Problem to solve
Using the records below, give again exactly the lines from the line that contains "grants : List LeaveReq := []" through the line that contains "scrubAt : Tbl Nat := []", both ends included, and only those.

-------- Information provided --------

/-! ### Time of day (R234-R240) -/

/-- The time-of-day unit. -/
structure TodSt where
  /-- TOD in units of 2^-48 ns: the fraction of 2^-16 ns and 32 further bits below it (R234) -/
  now : Nat := 0
  /-- what 10^9 steps of the last unit have not yet made whole (R234) -/
  rem : Nat := 0
  /-- a scheduled step (R236): the TOD in ns at which it is applied, and the new time or the signed change, in 2^-16 ns -/
  stepAt : Option Nat := none
  stepTo : Option Nat := none
  stepBy : Int := 0
  /-- the last accepted edge on `PPS_IN` (R238): its uptime in quarters of a ns -/
  lastEdge : Option Nat := none
  /-- how far each die's replica stands from the master since its last correction, in 2^-16 ns (R235) -/
  replica : Tbl Int := []
  /-- an edge has been accepted since align mode was selected (R239) -/
  aligned : Bool := false
  /-- `PPS_OUT` and the uptime at which its pulse ends; the seconds values that made a pulse or were jumped over (R240) -/
  ppsOut : Bool := false
  ppsEnd : Nat := 0
  ppsDone : List Nat := []
  /-- `TOD_PPS_LOSS` has been raised since the last accepted edge (R238) -/
  lossRaised : Bool := false
deriving DecidableEq, Repr

/-! ### Power leave, clocks, dumps and trace (chapter 15) -/

/-- A request for leave (R431): operation, unit, class, pips, the uptime of its arrival, and whether its deferral was posted. -/
structure LeaveReq where
  op : Nat
  unit : Nat
  cls : Nat
  pips : Nat
  since : Nat
  posted : Bool := false
deriving DecidableEq, Repr

/-- A batch on its way to a ring: the dies it comes from (R40). -/
structure UpBatch where
  dies : List Nat
  ring : Nat
  kind : RingKind
  payload : List Byte
deriving DecidableEq, Repr

/-- The power governor and the clocks. -/
structure PwrSt where
  /-- normal-pool requests in arrival order (R432) -/
  queue : List LeaveReq := []
  /-- operations that hold leave, those of the fault-recovery pool among them -/
  grants : List LeaveReq := []
  /-- the base, in pips (R430) -/
  base : Nat := 0
  /-- the levels of `THERM_ALERT_N` and `THERMTRIP_N` are low -/
  alert : Bool := false
  trip : Bool := false
  /-- `PWR` instance 1 has been raised since the last reset or restart (R437, R438) -/
  tripTold : Bool := false
  /-- requests for leave, operation and unit, behind the fault reports of their dies; and behind both, batches of counter dumps and trace records
  (R40) -/
  asks : List (Nat × Nat) := []
  behind : List UpBatch := []
  /-- the uptime at which each stack's scrub pass next falls due (R439) -/
  scrubAt : Tbl Nat := []
  /-- family PLLs and root PLL not locked (R442) -/
  pllLost : BitVec 6 := 0
  /-- rail telemetry failed (R438) -/
  railFail : Bool := false
  /-- AUX ticks for which each domain has been gated (R441, R444) -/
  gated : Tbl Nat := []
  /-- commands that wait for leave, by their number -/
  waitCmds : Tbl (CmdOp × Origin × Nat × Cmd) := []
  nextWait : Nat := 0
  /-- dump sets whose last batch is still being written until this uptime (R449) -/
  dumpBusy : Tbl Nat := []
  /-- dump sets refused leave, which dump with a period of 100 µs (R433) -/
  dumpSlow : BitVec 16 := 0
  /-- the uptime at which each enabled dump set next latches (R447) -/
  dumpAt : Tbl Nat := []
  /-- trace records held by each source, the uptime of the first, the next batch number (R452) -/
  trace : Tbl (List (List Byte)) := []
  traceAt : Tbl Nat := []
  traceSeq : Tbl Nat := []
  /-- the instructions that each sampled core retires until its next sample (R451) -/
  sampleLeft : Tbl Nat := []
deriving DecidableEq, Repr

--------

Exercise answer
  grants : List LeaveReq := []
  /-- the base, in pips (R430) -/
  base : Nat := 0
  /-- the levels of `THERM_ALERT_N` and `THERMTRIP_N` are low -/
  alert : Bool := false
  trip : Bool := false
  /-- `PWR` instance 1 has been raised since the last reset or restart (R437, R438) -/
  tripTold : Bool := false
  /-- requests for leave, operation and unit, behind the fault reports of their dies; and behind both, batches of counter dumps and trace records
  (R40) -/
  asks : List (Nat × Nat) := []
  behind : List UpBatch := []
  /-- the uptime at which each stack's scrub pass next falls due (R439) -/
  scrubAt : Tbl Nat := []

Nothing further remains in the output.